• [Data for review]:

-- ==== Sys2Proof/Laws/State.lean ====
section
/-! SUPPORT. One lemma per field per update of the state, each true by `rfl`, so that no later proof unfolds a record update. -/

namespace Sys2Proof.Machine

variable (s : State)

/-! ### `State.withRes` -/

@[simp] theorem State.withRes_lbuf (v : BitVec 32) : (s.withRes v).lbuf = s.lbuf := rfl
@[simp] theorem State.withRes_wbuf (v : BitVec 32) : (s.withRes v).wbuf = s.wbuf := rfl
@[simp] theorem State.withRes_llen (v : BitVec 32) : (s.withRes v).llen = s.llen := rfl
@[simp] theorem State.withRes_wlen (v : BitVec 32) : (s.withRes v).wlen = s.wlen := rfl
@[simp] theorem State.withRes_res (v : BitVec 32) : (s.withRes v).res = v := rfl
@[simp] theorem State.withRes_status (v : BitVec 32) : (s.withRes v).status = s.status := rfl
@[simp] theorem State.withRes_err (v : BitVec 32) : (s.withRes v).err = s.err := rfl
@[simp] theorem State.withRes_einfo (v : BitVec 32) : (s.withRes v).einfo = s.einfo := rfl
@[simp] theorem State.withRes_host (v : BitVec 32) : (s.withRes v).host = s.host := rfl
@[simp] theorem State.withRes_answers (v : BitVec 32) : (s.withRes v).answers = s.answers := rfl

/-! ### `State.withLbuf` -/

@[simp] theorem State.withLbuf_lbuf (m : Memory 8) : (s.withLbuf m).lbuf = m := rfl
@[simp] theorem State.withLbuf_wbuf (m : Memory 8) : (s.withLbuf m).wbuf = s.wbuf := rfl
@[simp] theorem State.withLbuf_llen (m : Memory 8) : (s.withLbuf m).llen = s.llen := rfl
@[simp] theorem State.withLbuf_wlen (m : Memory 8) : (s.withLbuf m).wlen = s.wlen := rfl
@[simp] theorem State.withLbuf_res (m : Memory 8) : (s.withLbuf m).res = s.res := rfl
@[simp] theorem State.withLbuf_status (m : Memory 8) : (s.withLbuf m).status = s.status := rfl
@[simp] theorem State.withLbuf_err (m : Memory 8) : (s.withLbuf m).err = s.err := rfl
@[simp] theorem State.withLbuf_einfo (m : Memory 8) : (s.withLbuf m).einfo = s.einfo := rfl
@[simp] theorem State.withLbuf_host (m : Memory 8) : (s.withLbuf m).host = s.host := rfl
@[simp] theorem State.withLbuf_answers (m : Memory 8) : (s.withLbuf m).answers = s.answers := rfl

/-! ### `State.withLogical` -/

@[simp] theorem State.withLogical_lbuf (n : Nat) (f : Nat → BitVec 8) : (s.withLogical n f).lbuf = s.lbuf.fill n f := rfl
@[simp] theorem State.withLogical_wbuf (n : Nat) (f : Nat → BitVec 8) : (s.withLogical n f).wbuf = s.wbuf := rfl
@[simp] theorem State.withLogical_llen (n : Nat) (f : Nat → BitVec 8) : (s.withLogical n f).llen = BitVec.ofNat 16 n := rfl
@[simp] theorem State.withLogical_wlen (n : Nat) (f : Nat → BitVec 8) : (s.withLogical n f).wlen = s.wlen := rfl
@[simp] theorem State.withLogical_res (n : Nat) (f : Nat → BitVec 8) : (s.withLogical n f).res = s.res := rfl
@[simp] theorem State.withLogical_status (n : Nat) (f : Nat → BitVec 8) : (s.withLogical n f).status = s.status := rfl
@[simp] theorem State.withLogical_err (n : Nat) (f : Nat → BitVec 8) : (s.withLogical n f).err = s.err := rfl
@[simp] theorem State.withLogical_einfo (n : Nat) (f : Nat → BitVec 8) : (s.withLogical n f).einfo = s.einfo := rfl
@[simp] theorem State.withLogical_host (n : Nat) (f : Nat → BitVec 8) : (s.withLogical n f).host = s.host := rfl
@[simp] theorem State.withLogical_answers (n : Nat) (f : Nat → BitVec 8) : (s.withLogical n f).answers = s.answers := rfl

/-! ### `State.withWire` -/

@[simp] theorem State.withWire_lbuf (n : Nat) (f : Nat → BitVec 7) : (s.withWire n f).lbuf = s.lbuf := rfl
@[simp] theorem State.withWire_wbuf (n : Nat) (f : Nat → BitVec 7) : (s.withWire n f).wbuf = s.wbuf.fill n f := rfl
@[simp] theorem State.withWire_llen (n : Nat) (f : Nat → BitVec 7) : (s.withWire n f).llen = s.llen := rfl
@[simp] theorem State.withWire_wlen (n : Nat) (f : Nat → BitVec 7) : (s.withWire n f).wlen = BitVec.ofNat 16 n := rfl
@[simp] theorem State.withWire_res (n : Nat) (f : Nat → BitVec 7) : (s.withWire n f).res = s.res := rfl
@[simp] theorem State.withWire_status (n : Nat) (f : Nat → BitVec 7) : (s.withWire n f).status = s.status := rfl
@[simp] theorem State.withWire_err (n : Nat) (f : Nat → BitVec 7) : (s.withWire n f).err = s.err := rfl
@[simp] theorem State.withWire_einfo (n : Nat) (f : Nat → BitVec 7) : (s.withWire n f).einfo = s.einfo := rfl
@[simp] theorem State.withWire_host (n : Nat) (f : Nat → BitVec 7) : (s.withWire n f).host = s.host := rfl
@[simp] theorem State.withWire_answers (n : Nat) (f : Nat → BitVec 7) : (s.withWire n f).answers = s.answers := rfl

/-! ### `State.withCell` -/

@[simp] theorem State.withCell_lbuf (c : BitVec 7) : (s.withCell c).lbuf = s.lbuf := rfl
@[simp] theorem State.withCell_wbuf (c : BitVec 7) : (s.withCell c).wbuf = s.wbuf.write s.wlen.toNat c := rfl
@[simp] theorem State.withCell_llen (c : BitVec 7) : (s.withCell c).llen = s.llen := rfl
@[simp] theorem State.withCell_wlen (c : BitVec 7) : (s.withCell c).wlen = BitVec.ofNat 16 (s.wlen.toNat + 1) := rfl
@[simp] theorem State.withCell_res (c : BitVec 7) : (s.withCell c).res = s.res := rfl
@[simp] theorem State.withCell_status (c : BitVec 7) : (s.withCell c).status = s.status := rfl
@[simp] theorem State.withCell_err (c : BitVec 7) : (s.withCell c).err = s.err := rfl
@[simp] theorem State.withCell_einfo (c : BitVec 7) : (s.withCell c).einfo = s.einfo := rfl
@[simp] theorem State.withCell_host (c : BitVec 7) : (s.withCell c).host = s.host := rfl
@[simp] theorem State.withCell_answers (c : BitVec 7) : (s.withCell c).answers = s.answers := rfl

/-! ### `State.withWlen` -/

@[simp] theorem State.withWlen_lbuf (n : BitVec 16) : (s.withWlen n).lbuf = s.lbuf := rfl
@[simp] theorem State.withWlen_wbuf (n : BitVec 16) : (s.withWlen n).wbuf = s.wbuf := rfl
@[simp] theorem State.withWlen_llen (n : BitVec 16) : (s.withWlen n).llen = s.llen := rfl
@[simp] theorem State.withWlen_wlen (n : BitVec 16) : (s.withWlen n).wlen = n := rfl
@[simp] theorem State.withWlen_res (n : BitVec 16) : (s.withWlen n).res = s.res := rfl
@[simp] theorem State.withWlen_status (n : BitVec 16) : (s.withWlen n).status = s.status := rfl
@[simp] theorem State.withWlen_err (n : BitVec 16) : (s.withWlen n).err = s.err := rfl
@[simp] theorem State.withWlen_einfo (n : BitVec 16) : (s.withWlen n).einfo = s.einfo := rfl
@[simp] theorem State.withWlen_host (n : BitVec 16) : (s.withWlen n).host = s.host := rfl
@[simp] theorem State.withWlen_answers (n : BitVec 16) : (s.withWlen n).answers = s.answers := rfl

/-! ### `State.withFaultRegs` -/

@[simp] theorem State.withFaultRegs_lbuf (f : Bool) (c : BitVec 8) (d : Descriptor) : (s.withFaultRegs f c d).lbuf = s.lbuf := rfl
@[simp] theorem State.withFaultRegs_wbuf (f : Bool) (c : BitVec 8) (d : Descriptor) : (s.withFaultRegs f c d).wbuf = s.wbuf := rfl
@[simp] theorem State.withFaultRegs_llen (f : Bool) (c : BitVec 8) (d : Descriptor) : (s.withFaultRegs f c d).llen = s.llen := rfl
@[simp] theorem State.withFaultRegs_wlen (f : Bool) (c : BitVec 8) (d : Descriptor) : (s.withFaultRegs f c d).wlen = s.wlen := rfl
@[simp] theorem State.withFaultRegs_res (f : Bool) (c : BitVec 8) (d : Descriptor) : (s.withFaultRegs f c d).res = s.res := rfl
@[simp] theorem State.withFaultRegs_status (f : Bool) (c : BitVec 8) (d : Descriptor) : (s.withFaultRegs f c d).status = statusOf f := rfl
@[simp] theorem State.withFaultRegs_err (f : Bool) (c : BitVec 8) (d : Descriptor) : (s.withFaultRegs f c d).err = c := rfl
@[simp] theorem State.withFaultRegs_einfo (f : Bool) (c : BitVec 8) (d : Descriptor) : (s.withFaultRegs f c d).einfo = d := rfl
@[simp] theorem State.withFaultRegs_host (f : Bool) (c : BitVec 8) (d : Descriptor) : (s.withFaultRegs f c d).host = s.host := rfl
@[simp] theorem State.withFaultRegs_answers (f : Bool) (c : BitVec 8) (d : Descriptor) : (s.withFaultRegs f c d).answers = s.answers := rfl

/-! ### `State.withHost` -/

@[simp] theorem State.withHost_lbuf (h : List HostAction) : (s.withHost h).lbuf = s.lbuf := rfl
@[simp] theorem State.withHost_wbuf (h : List HostAction) : (s.withHost h).wbuf = s.wbuf := rfl
@[simp] theorem State.withHost_llen (h : List HostAction) : (s.withHost h).llen = s.llen := rfl
@[simp] theorem State.withHost_wlen (h : List HostAction) : (s.withHost h).wlen = s.wlen := rfl
@[simp] theorem State.withHost_res (h : List HostAction) : (s.withHost h).res = s.res := rfl
@[simp] theorem State.withHost_status (h : List HostAction) : (s.withHost h).status = s.status := rfl
@[simp] theorem State.withHost_err (h : List HostAction) : (s.withHost h).err = s.err := rfl
@[simp] theorem State.withHost_einfo (h : List HostAction) : (s.withHost h).einfo = s.einfo := rfl
@[simp] theorem State.withHost_host (h : List HostAction) : (s.withHost h).host = h := rfl
@[simp] theorem State.withHost_answers (h : List HostAction) : (s.withHost h).answers = s.answers := rfl

/-! ### `State.withAnswer` -/

@[simp] theorem State.withAnswer_lbuf (n : Fin 8) (v : BitVec 64) : (s.withAnswer n v).lbuf = s.lbuf := rfl
@[simp] theorem State.withAnswer_wbuf (n : Fin 8) (v : BitVec 64) : (s.withAnswer n v).wbuf = s.wbuf := rfl
@[simp] theorem State.withAnswer_llen (n : Fin 8) (v : BitVec 64) : (s.withAnswer n v).llen = s.llen := rfl
@[simp] theorem State.withAnswer_wlen (n : Fin 8) (v : BitVec 64) : (s.withAnswer n v).wlen = s.wlen := rfl
@[simp] theorem State.withAnswer_res (n : Fin 8) (v : BitVec 64) : (s.withAnswer n v).res = s.res := rfl
@[simp] theorem State.withAnswer_status (n : Fin 8) (v : BitVec 64) : (s.withAnswer n v).status = s.status := rfl
@[simp] theorem State.withAnswer_err (n : Fin 8) (v : BitVec 64) : (s.withAnswer n v).err = s.err := rfl
@[simp] theorem State.withAnswer_einfo (n : Fin 8) (v : BitVec 64) : (s.withAnswer n v).einfo = s.einfo := rfl
@[simp] theorem State.withAnswer_host (n : Fin 8) (v : BitVec 64) : (s.withAnswer n v).host = s.host := rfl
@[simp] theorem State.withAnswer_answers (n : Fin 8) (v : BitVec 64) : (s.withAnswer n v).answers = (n, v) :: s.answers := rfl

/-! ### `resetBlock` -/

@[simp] theorem resetBlock_lbuf : (resetBlock s).lbuf = [] := rfl
@[simp] theorem resetBlock_wbuf : (resetBlock s).wbuf = [] := rfl
@[simp] theorem resetBlock_llen : (resetBlock s).llen = 0 := rfl
@[simp] theorem resetBlock_wlen : (resetBlock s).wlen = 0 := rfl
@[simp] theorem resetBlock_res : (resetBlock s).res = 0 := rfl
@[simp] theorem resetBlock_status : (resetBlock s).status = 0 := rfl
@[simp] theorem resetBlock_err : (resetBlock s).err = 0 := rfl
@[simp] theorem resetBlock_einfo : (resetBlock s).einfo = 0 := rfl
@[simp] theorem resetBlock_host : (resetBlock s).host = s.host := rfl
@[simp] theorem resetBlock_answers : (resetBlock s).answers = s.answers := rfl

/-! ### Taking a fault and returning from one -/

@[simp] theorem takeFault_lbuf (c : Cause) (d : Descriptor) : (takeFault c d s).lbuf = s.lbuf := rfl
@[simp] theorem takeFault_wbuf (c : Cause) (d : Descriptor) : (takeFault c d s).wbuf = s.wbuf := rfl
@[simp] theorem takeFault_llen (c : Cause) (d : Descriptor) : (takeFault c d s).llen = s.llen := rfl
@[simp] theorem takeFault_wlen (c : Cause) (d : Descriptor) : (takeFault c d s).wlen = s.wlen := rfl
@[simp] theorem takeFault_res (c : Cause) (d : Descriptor) : (takeFault c d s).res = s.res := rfl
@[simp] theorem takeFault_status (c : Cause) (d : Descriptor) : (takeFault c d s).status = statusOf true := rfl
@[simp] theorem takeFault_err (c : Cause) (d : Descriptor) : (takeFault c d s).err = c.code := rfl
@[simp] theorem takeFault_einfo (c : Cause) (d : Descriptor) : (takeFault c d s).einfo = d := rfl
@[simp] theorem takeFault_host (c : Cause) (d : Descriptor) : (takeFault c d s).host = s.host := rfl
@[simp] theorem takeFault_answers (c : Cause) (d : Descriptor) : (takeFault c d s).answers = s.answers := rfl
@[simp] theorem returnFromFault_lbuf : (returnFromFault s).lbuf = s.lbuf := rfl
@[simp] theorem returnFromFault_wbuf : (returnFromFault s).wbuf = s.wbuf := rfl
@[simp] theorem returnFromFault_llen : (returnFromFault s).llen = s.llen := rfl
@[simp] theorem returnFromFault_wlen : (returnFromFault s).wlen = s.wlen := rfl
@[simp] theorem returnFromFault_res : (returnFromFault s).res = s.res := rfl
@[simp] theorem returnFromFault_status : (returnFromFault s).status = statusOf false := rfl
@[simp] theorem returnFromFault_err : (returnFromFault s).err = 0 := rfl
@[simp] theorem returnFromFault_einfo : (returnFromFault s).einfo = 0 := rfl
@[simp] theorem returnFromFault_host : (returnFromFault s).host = s.host := rfl
@[simp] theorem returnFromFault_answers : (returnFromFault s).answers = s.answers := rfl

/-! ### The flag F -/

@[simp] theorem faultFlag_of_status {t : State} {f : Bool} (h : t.status = statusOf f) : faultFlag t = f := by
  cases f <;> simp [faultFlag, readStatus, h, statusOf]

@[simp] theorem faultFlag_withRes (v : BitVec 32) : faultFlag (s.withRes v) = faultFlag s := rfl
@[simp] theorem faultFlag_withLbuf (m : Memory 8) : faultFlag (s.withLbuf m) = faultFlag s := rfl
@[simp] theorem faultFlag_withLogical (n : Nat) (f : Nat → BitVec 8) : faultFlag (s.withLogical n f) = faultFlag s := rfl
@[simp] theorem faultFlag_withWire (n : Nat) (f : Nat → BitVec 7) : faultFlag (s.withWire n f) = faultFlag s := rfl
@[simp] theorem faultFlag_withCell (c : BitVec 7) : faultFlag (s.withCell c) = faultFlag s := rfl
@[simp] theorem faultFlag_withWlen (n : BitVec 16) : faultFlag (s.withWlen n) = faultFlag s := rfl
@[simp] theorem faultFlag_withHost (h : List HostAction) : faultFlag (s.withHost h) = faultFlag s := rfl
@[simp] theorem faultFlag_withAnswer (n : Fin 8) (v : BitVec 64) : faultFlag (s.withAnswer n v) = faultFlag s := rfl
@[simp] theorem faultFlag_resetBlock : faultFlag (resetBlock s) = false := by simp [faultFlag, readStatus]
@[simp] theorem faultFlag_reset : faultFlag State.reset = false := by decide

@[simp] theorem faultFlag_withFaultRegs (f : Bool) (c : BitVec 8) (d : Descriptor) :
    faultFlag (s.withFaultRegs f c d) = f := faultFlag_of_status rfl

@[simp] theorem faultFlag_takeFault (c : Cause) (d : Descriptor) : faultFlag (takeFault c d s) = true :=
  faultFlag_of_status rfl

@[simp] theorem faultFlag_returnFromFault : faultFlag (returnFromFault s) = false := faultFlag_of_status rfl

/-- A fault is recorded with a cause code in 1 to 6 (R101). -/
theorem code_bounds (c : Cause) : 1 ≤ c.code.toNat ∧ c.code.toNat ≤ 6 := by cases c <;> decide

end Sys2Proof.Machine
end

• [Your instructions]:
Go through the preceding material and copy each line that has the word "List".

• [Written reply]:
@[simp] theorem State.withHost_lbuf (h : List HostAction) : (s.withHost h).lbuf = s.lbuf := rfl
@[simp] theorem State.withHost_wbuf (h : List HostAction) : (s.withHost h).wbuf = s.wbuf := rfl
@[simp] theorem State.withHost_llen (h : List HostAction) : (s.withHost h).llen = s.llen := rfl
@[simp] theorem State.withHost_wlen (h : List HostAction) : (s.withHost h).wlen = s.wlen := rfl
@[simp] theorem State.withHost_res (h : List HostAction) : (s.withHost h).res = s.res := rfl
@[simp] theorem State.withHost_status (h : List HostAction) : (s.withHost h).status = s.status := rfl
@[simp] theorem State.withHost_err (h : List HostAction) : (s.withHost h).err = s.err := rfl
@[simp] theorem State.withHost_einfo (h : List HostAction) : (s.withHost h).einfo = s.einfo := rfl
@[simp] theorem State.withHost_host (h : List HostAction) : (s.withHost h).host = h := rfl
@[simp] theorem State.withHost_answers (h : List HostAction) : (s.withHost h).answers = s.answers := rfl
@[simp] theorem faultFlag_withHost (h : List HostAction) : faultFlag (s.withHost h) = faultFlag s := rfl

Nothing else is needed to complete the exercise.